Problem: Die Wäscheklammer klemmt. Lösung: Zu straff gewickelt – einige Lagen abnehmen und lockerer neu wickeln.
Aus den Kommentaren Zum Zeitpunkt der Auswertung lagen keine Kommentare zum Video vor. Falls später Fragen auftauchen, orientiere dich an den oben beschriebenen Checks und Troubleshooting-Hinweisen.

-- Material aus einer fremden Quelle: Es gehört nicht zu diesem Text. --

-- ==== Sys2Proof/Machine/Bridge.lean ====
section
/-! DEFINITION. The Syscall Bridge (spec rules R112 to R126): one synchronous call with a number and five
arguments. It changes no register, no flag and no `pc`; it reads memory, and writes it only in `read` and
`getargv`. -/

namespace Sys2Proof.Machine

/-- The six values of one call (rule R112). -/
structure SyscallArgs where
  /-- the syscall number, all 32 bits -/
  n : Word
  a1 : Word
  a2 : Word
  a3 : Word
  a4 : Word
  a5 : Word
deriving DecidableEq, Repr

/-- What the bridge answers (rule R112). -/
inductive BridgeAnswer where
  /-- `Return(v)` -/
  | ret (v : Word)
  /-- `Halt(code)` -/
  | halt (code : Word)
  /-- `Fatal(kind)`, with the `info` of rule R113 -/
  | fatal (c : FaultCause)
deriving DecidableEq, Repr

/-! ### The host (rules R115, R116) -/

/-- A result reports a failure exactly when bit 31 is set (rule R115). -/
def isNegative (v : Word) : Bool := v.msb

/-- The host's answer to the next call: the first one the state holds, or a free value. -/
def State.nextAnswer (s : State) : HostAnswer :=
  match s.hostAnswers with
  | ans :: _ => ans
  | [] => Config.hostAnswer s.hostCalls.length

/-- The state after a call of the host: its answer is used up and the call is recorded. The call answers
within the step (DESIGN CHOICE, log entry 13, unsafe for a host that blocks). -/
def State.askHost (s : State) (c : HostCall) : State :=
  { s with hostAnswers := s.hostAnswers.tail, hostCalls := s.hostCalls ++ [c] }

/-- The result of a `write` of `count` bytes: negative, or `0 … count` (rule R119). -/
def writeResult (ans : HostAnswer) (count : Word) : Word :=
  if isNegative ans.ret then ans.ret else BitVec.ofNat 32 (min ans.ret.toNat count.toNat)

/-- The result of a `close`: negative or 0 (rule R121). -/
def closeResult (ans : HostAnswer) : Word := if isNegative ans.ret then ans.ret else 0

/-- The bytes a `read` of `count` bytes writes: those delivered, no more than `count` and than the
result says; for a failed `read` whatever it left in the window (rule R118, U12). -/
def readData (ans : HostAnswer) (count : Word) : List Byte :=
  if isNegative ans.ret then ans.data.take count.toNat
  else ans.data.take (min ans.ret.toNat count.toNat)

/-- The result of a `read` of `count` bytes: negative, or the number of bytes delivered, `0 … count`
(rule R118). -/
def readResult (ans : HostAnswer) (count : Word) : Word :=
  if isNegative ans.ret then ans.ret else BitVec.ofNat 32 (readData ans count).length

/-! ### Buffers (rule R114) -/

/-- The bytes from `a` up to, not including, the first zero byte, looking at no more than `fuel` bytes;
`none` if none of them is 0. -/
def Memory.cString (m : Memory) (a : Nat) : Nat → Option (List Byte)
  | 0 => none
  | fuel + 1 =>
    if m.readByte a = 0 then some []
    else
      match Memory.cString m (a + 1) fuel with
      | some rest => some (m.readByte a :: rest)
      | none => none

/-- The NUL-terminated string at an offset, `none` if no zero byte is found before `MEM_SIZE` or the
offset is not below `MEM_SIZE` (rule R114). -/
def State.pathAt (s : State) (off : Word) : Option (List Byte) :=
  s.mem.cString off.toNat (Config.memSize - off.toNat)

/-! ### The argument vector (rule R122) -/

/-- The bytes `getargv` needs: the offset array with its sentinel, then the strings with their NULs. -/
def argvRequired (argv : List (List Byte)) : Nat :=
  4 * (argv.length + 1) + (argv.map fun g => g.length + 1).sum

/-- The offset array: the address of each string in order, little-endian, ended by a zero word; `start`
is the address of the first string. -/
def argvOffsets (start : Nat) : List (List Byte) → List Byte
  | [] => leBytes 4 0
  | g :: gs => leBytes 4 (BitVec.ofNat 32 start) ++ argvOffsets (start + g.length + 1) gs

/-- The strings back to back, each ended by a zero byte. -/
def argvStrings : List (List Byte) → List Byte
  | [] => []
  | g :: gs => g ++ 0 :: argvStrings gs

/-- The whole block `getargv` writes at `base`. -/
def argvBlock (base : Nat) (argv : List (List Byte)) : List Byte :=
  argvOffsets (base + 4 * (argv.length + 1)) argv ++ argvStrings argv

/-! ### The syscalls -/

/-- Syscall 0, `open` (rule R117). -/
def sysOpen (q : SyscallArgs) (s : State) : BridgeAnswer × State :=
  match s.pathAt q.a1 with
  | some path => (.ret s.nextAnswer.ret, s.askHost (.openFile path q.a2 Config.openMode))
  | none => (.fatal (.outOfBounds q.a1), s)

/-- Syscall 1, `read` (rule R118). -/
def sysRead (q : SyscallArgs) (s : State) : BridgeAnswer × State :=
  if inBounds q.a2 q.a3.toNat then
    (.ret (readResult s.nextAnswer q.a3),
      (s.askHost (.read q.a1 q.a3)).setMem
        (s.mem.writeBytes q.a2.toNat (readData s.nextAnswer q.a3)))
  else (.fatal (.outOfBounds q.a2), s)

/-- Syscall 2, `write` (rule R119). -/
def sysWrite (q : SyscallArgs) (s : State) : BridgeAnswer × State :=
  if inBounds q.a2 q.a3.toNat then
    (.ret (writeResult s.nextAnswer q.a3),
      s.askHost (.write q.a1 (s.mem.readBytes q.a2.toNat q.a3.toNat)))
  else (.fatal (.outOfBounds q.a2), s)

/-- The whence of syscall 3 (rule R120). -/
def lseekWhence (a3 : Word) : Whence := if a3 = 0 then .seekSet else Config.lseekWhenceNonzero

/-- Syscall 3, `lseek` (rule R120). -/
def sysLseek (q : SyscallArgs) (s : State) : BridgeAnswer × State :=
  (.ret s.nextAnswer.ret, s.askHost (.lseek q.a1 q.a2 (lseekWhence q.a3)))

/-- Syscall 4, `close` (rule R121). -/
def sysClose (q : SyscallArgs) (s : State) : BridgeAnswer × State :=
  (.ret (closeResult s.nextAnswer), s.askHost (.close q.a1))

/-- Syscall 5, `getargv` (rule R122): the capacity test first, then the bounds. -/
def sysGetargv (q : SyscallArgs) (s : State) : BridgeAnswer × State :=
  let required := argvRequired s.guestArgv
  if q.a2.toNat < required then (.ret (BitVec.ofNat 32 required), s)
  else if inBounds q.a1 required then
    (.ret (BitVec.ofNat 32 required),
      s.setMem (s.mem.writeBytes q.a1.toNat (argvBlock q.a1.toNat s.guestArgv)))
  else (.fatal (.outOfBounds q.a1), s)

/-- `Bridge(n, a1, a2, a3, a4, a5)` (rule R112): `n` selects by its full 32-bit value; every number but
0 to 5 and 7 is invalid (rule R124). -/
def bridge (q : SyscallArgs) (s : State) : BridgeAnswer × State :=
  match q.n.toNat with
  | 0 => sysOpen q s
  | 1 => sysRead q s
  | 2 => sysWrite q s
  | 3 => sysLseek q s
  | 4 => sysClose q s
  | 5 => sysGetargv q s
  | 7 => (.halt q.a1, s)
  | _ => (.fatal (.invalidSyscall q.n), s)

/-- `Complete(a, r)` (rule R113). -/
def complete (a : RegIdx) (r : BridgeAnswer) (s : State) : State :=
  match r with
  | .ret v => s.setReg a v
  | .halt code => s.halt code
  | .fatal c => s.raise c

/-- One syscall: the bridge, then the completion (rules R110, R111). -/
def syscallForm (a : RegIdx) (q : SyscallArgs) (s : State) : State :=
  complete a (bridge q s).1 (bridge q s).2

end Sys2Proof.Machine
end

Abschluss: Ordentliches Garn, entspannter Farbwechsel Ob du Tapestry liebst oder Corner-to-Corner planst – mit einem handlichen Ball, einer cleveren Wäscheklammer-Spule oder der Stabvariante bleiben Farben sauber getrennt, Wechsel gehen flüssig und dein Projekt läuft ohne Knoten-Chaos. Wähle die Methode passend zur Garnmenge und sichere Enden konsequent – dann steht langen, entspannten Häkel-Sessions nichts mehr im Weg.
Randnotiz Dieser Beitrag fokussiert das Wickeln von Garnbällen und -spulen. Themen wie spezielle Stickrahmen werden hier nicht behandelt – Begriffe wie magnetisch Stickrahmen oder Endlos Stickrahmen tauchen in anderen Kontexten auf. Ebenso beziehen sich Bezeichnungen wie brother Stickmaschine oder janome Stickmaschine auf Maschinenwelten außerhalb dieses Videos. Wer nach Zubehör aus dem Bereich sucht, stolpert vielleicht über Namen wie snap hoop monster oder mighty hoops – sie sind für dieses Tutorial nicht erforderlich.
Organisations-Tipp Bewahre mehrere Spulen nebeneinander in einer flachen Box auf. Leg die Arbeitsenden sichtbar nach oben und sichere sie mit kleinen Clips. So verhinderst du, dass Fäden sich beim Herausnehmen quer verhaken – besonders bei mehrfarbigen Projekten. In ganz anderen Setups begegnet dir übrigens gelegentlich der Begriff magnetisch Stickrahmen – auch das gehört nicht zu den hier gezeigten Techniken, ist aber für manche Maschinennutzer relevant.